#### ACTIVITY
Everything from the first line of the entries through the line containing "def ready (h" is to be retyped exactly, and nothing beyond it.

#### EXCERPTED DATA
-- ==== Sys2Proof/Certificates/Slice0/Obligations.lean ====
section
/-!
DEFINITION. The statements for the provers, with the conditions and the results that they speak of.
-/
namespace Sys2Proof.Claims
open Sys2Proof Sys2Proof.Machine

/-! ## The issue of an instruction -/

/-- The current group can issue: it is there, EXEC is not empty, and the turn brings no upset and no pre-emption (logs 1, 11). -/
def ready (h : Hdr) (size : Nat) (s : State) : Bool :=
  (kvGet s.groups s.cur).isSome && !(s.issue h size).ex.isEmpty && s.env.votes.isEmpty && s.env.cut.isNone

/-- The state once the guarded-off threads of the issuing set have passed over the instruction (01 R42). -/
def begun (h : Hdr) (size : Nat) (s : State) : State := s.advanceAll s.cur size (s.issue h size).guardedOff

/-- The state in which an instruction-level trap is taken: every thread of the issuing set stands at the instruction (01 R51). -/
def stood (h : Hdr) (size : Nat) (s : State) : State := (begun h size s).putBack s s.cur (s.issue h size).guardedOff

/-- With the park marker, the group once what has returned to it is in its registers (01 R45). -/
def landed (pk : Bool) (g : Group) : Group := if pk then g.land else g

/-- What every completed instruction leaves of its group (01 R44, R45; 15 R410): no resumption, its place in the order of issue, one
more completed instruction unless it is in its handler, and, with the park marker, the returned words in their registers and the park. -/
def closed (h : Hdr) (s : State) (g : Group) : Group :=
  { landed h.pk g with
    resume := none, begun := false, issued := s.stamp, seq := if g.inHandler then g.seq else (g.seq + 1) % 2 ^ 32
    parked := h.pk && s.outstanding s.cur }

/-! ## The lane instructions (05, 06) -/

/-- The lane instructions: header, size, and operands with the function from source values to the result and the flags. -/
def laneOf : Instr → Option (Hdr × Nat × LaneSpec)
  | .iadd f => some (f.h, 8, specArith f (· + ·))
  | .isub f => some (f.h, 8, specArith f (· - ·))
  | .imul f => some (f.h, 8, specArith f (· * ·))
  | .imulh f => some (f.h, 8, specArith f (fun a b => (a * b).fdiv (2 ^ tyWidth f.ty : Nat)))
  | .imin f => some (f.h, 8, specArith f (fun a b => if a ≤ b then a else b))
  | .imax f => some (f.h, 8, specArith f (fun a b => if a ≤ b then b else a))
  | .iabs f => some (f.h, 8, spec1 f (tyWords f.ty) (tyWords f.ty) (fun a => tyResult f.ty f.sat (tyVal f.ty a).natAbs))
  | .andB f => some (f.h, 8, specBits f (· &&& ·))
  | .orB f => some (f.h, 8, specBits f (· ||| ·))
  | .xorB f => some (f.h, 8, specBits f (· ^^^ ·))
  | .andn f => some (f.h, 8, specBits f andNot)
  | .shl f => some (f.h, 8, specShift f shiftLeft)
  | .shr f => some (f.h, 8, specShift f shiftRight)
  | .sar f => some (f.h, 8, specShift f shiftArith)
  | .rol f => some (f.h, 8, specShift f rotLeft)
  | .popc f => some (f.h, 8, specCount f popcount)
  | .clz f => some (f.h, 8, specCount f leadingZeros)
  | .ctz f => some (f.h, 8, specCount f trailingZeros)
  | .brev f => some (f.h, 8, spec1 f (tyWords f.ty) (tyWords f.ty) (bitReverse (tyWidth f.ty)))
  | .bfx f => some (f.h, 8, spec2 f 1 (bitField (f.ty == .s32)))
  | .lea f => some (f.h, 8, specLea f)
  | .icmp f => some (f.h, 8, specIcmp f)
  | .sel f => some (f.h, 8, specSel f)
  | .mov f => some (f.h, 8, spec1 f (tyWords f.ty) (tyWords f.ty) id)
  | .movToIndex f => some (f.h, 8, specToIndex f)
  | .movFromIndex f => some (f.h, 8, specFromIndex f)
  | .cvti f => some (f.h, 8, spec1 f (tyWords f.ty) (tyWords (tyOfCode f.sub.val)) (fun a => tyResult f.ty f.sat (tyVal (tyOfCode f.sub.val) a)))
  | .imad f => some (f.h, 8, spec3 f 1 1 (fun a b c => (a * b + c) % 2 ^ 32))
  | .imadwS32 f => some (f.h, 8, spec3 f 2 2 (fun a b c => Word.ofSigned 64 (Word.toSigned 32 a * Word.toSigned 32 b + c)))
  | .imadwN32 f => some (f.h, 8, spec3 f 2 2 (fun a b c => (a * b + c) % 2 ^ 64))
  | .lop3 f fx => some (f.h, 16, spec3 f 1 1 (lop3Fn (fx.toNat % 256)))
  | .fshl f => some (f.h, 8, spec3 f 1 1 (fun a b c => (a * 2 ^ 32 + b) * 2 ^ min c 32 / 2 ^ 32 % 2 ^ 32))
  | .bfi f => some (f.h, 8, spec3 f 1 1 bfiFn)
  | .prmt f => some (f.h, 8, spec3 f 1 1 prmtFn)
  | .movi f => some (f.h, 8, specMovi f)
  | .movh f => some (f.h, 8, specMovh f)
  | .fadd f => some (f.h, 8, fspec2 f 1 .w (addFn .f32 f.rnd))
  | .fsub f => some (f.h, 8, fspec2 f 1 .w (subFn .f32 f.rnd))
  | .fmul f => some (f.h, 8, fspec2 f 1 .w (mulFn .f32 f.rnd))
  | .fmin f => some (f.h, 8, fspec2 f 1 .w (fun a b => (fMinMax .f32 false a b).out))
  | .fmax f => some (f.h, 8, fspec2 f 1 .w (fun a b => (fMinMax .f32 true a b).out))
  | .fcmp f => some (f.h, 8, fspecCmp f 1 .w .f32)
  | .fclass f => some (f.h, 8, fspec1 f 1 (tyWords f.ty) (tyC f.ty) (fun a => (fClass ((tyFmt f.ty).getD .f32) a, 0)))
  | .fcvt f => some (f.h, 8, fspec1 f 1 1 (tyC (fcvtSrc f.sub)) (convert (fcvtSrc f.sub) f.ty f.rnd f.sat))
  | .frnd f => some (f.h, 8, fspec1 f 1 1 .w (fun a => (roundIntegral .f32 f.rnd a).out))
  | .fscl f => some (f.h, 8, fspec2 f 1 .w (fsclFn f.rnd))
  | .frcp f => some (f.h, 8, fspec1 f 1 1 .w (fun a => (approxFrcp (dec .f32 a)).out))
  | .frsq f => some (f.h, 8, fspec1 f 1 1 .w (fun a => (approxFrsq (dec .f32 a)).out))
  | .fsqrt f => some (f.h, 8, fspec1 f 1 1 .w (fun a => (exactFsqrt f.rnd a).out))
  | .fdivs f => some (f.h, 8, fspecDivs f)
  | .fex2 f => some (f.h, 8, fspec1 f 1 1 .w (fun a => (approxFex2 (dec .f32 a)).out))
  | .flg2 f => some (f.h, 8, fspec1 f 1 1 .w (fun a => (approxFlg2 (dec .f32 a)).out))
  | .fsin f => some (f.h, 8, fspec1 f 1 1 .w (fun a => (approxFsin (dec .f32 a)).out))
  | .fcos f => some (f.h, 8, fspec1 f 1 1 .w (fun a => (approxFcos (dec .f32 a)).out))
  | .dadd f => some (f.h, 8, fspec2 f 2 .f64 (addFn .f64 f.rnd))
  | .dsub f => some (f.h, 8, fspec2 f 2 .f64 (subFn .f64 f.rnd))
  | .dmul f => some (f.h, 8, fspec2 f 2 .f64 (mulFn .f64 f.rnd))
  | .dcmp f => some (f.h, 8, fspecCmp f 2 .f64 .f64)
  | .dcvt f => some (f.h, 8, fspec1 f (tyWords f.ty) (tyWords (dcvtSrc f.sub)) (tyC (dcvtSrc f.sub)) (convert (dcvtSrc f.sub) f.ty f.rnd f.sat))
  | .hadd2 f => some (f.h, 8, fspec2 f 1 (packC f.ty) (each2 (addFn (packF f.ty) f.rnd)))
  | .hmul2 f => some (f.h, 8, fspec2 f 1 (packC f.ty) (each2 (mulFn (packF f.ty) f.rnd)))
  | .hmax2 f => some (f.h, 8, fspec2 f 1 (packC f.ty) (each2 (fun a b => (fMinMax (packF f.ty) true a b).out)))
  | .cadd f => some (f.h, 8, fspec2 f 2 .w (caddFn f.rnd))
  | .cmul f => some (f.h, 8, fspec2 f 2 .w (cmulFn f.rnd))
  | .ccnj f => some (f.h, 8, fspec1 f 2 2 .w (fun a => (a ^^^ 2 ^ 63, 0)))
  | .ffma r f => some (f.h, 8, fspec3 f 1 1 1 1 .w .w (fmaFn .f32 r))
  | .dfma r f => some (f.h, 8, fspec3 f 2 2 2 2 .f64 .f64 (fmaFn .f64 r))
  | .hfma2Bf16 r f => some (f.h, 8, fspec3 f 1 1 1 1 .pbf16 .pbf16 (each3 (fmaFn .bf16 r)))
  | .hfma2F16 r f => some (f.h, 8, fspec3 f 1 1 1 1 .pf16 .pf16 (each3 (fmaFn .f16 r)))
  | .cfma r f => some (f.h, 8, fspec3 f 2 2 2 2 .w .w (cfmaFn r))
  | .cbfly r f => some (f.h, 8, fspec3 f 4 2 2 2 .w .w (cbflyFn r))
  | .fdot2Bf16 r f => some (f.h, 8, fspec3 f 1 1 1 1 .pbf16 .w (dot2Fn .bf16 r))
  | .fdot2F16 r f => some (f.h, 8, fspec3 f 1 1 1 1 .pf16 .w (dot2Fn .f16 r))
  | .plop f => some (f.h, 8, specPlop f)
  | .pmovSave f => some (f.h, 8, specPmovSave f)
  | .pmovLoad f => some (f.h, 8, specPmovLoad f)
  | .pmovNz f => some (f.h, 8, specPmovNz f)
  | .pcmp f => some (f.h, 8, specPcmp f)
  | .psel f => some (f.h, 8, specPsel f)
  | _ => none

#### RESULT BELOW
-- ==== Sys2Proof/Certificates/Slice0/Obligations.lean ====
section
/-!
DEFINITION. The statements for the provers, with the conditions and the results that they speak of.
-/
namespace Sys2Proof.Claims
open Sys2Proof Sys2Proof.Machine

/-! ## The issue of an instruction -/

/-- The current group can issue: it is there, EXEC is not empty, and the turn brings no upset and no pre-emption (logs 1, 11). -/
def ready (h : Hdr) (size : Nat) (s : State) : Bool :=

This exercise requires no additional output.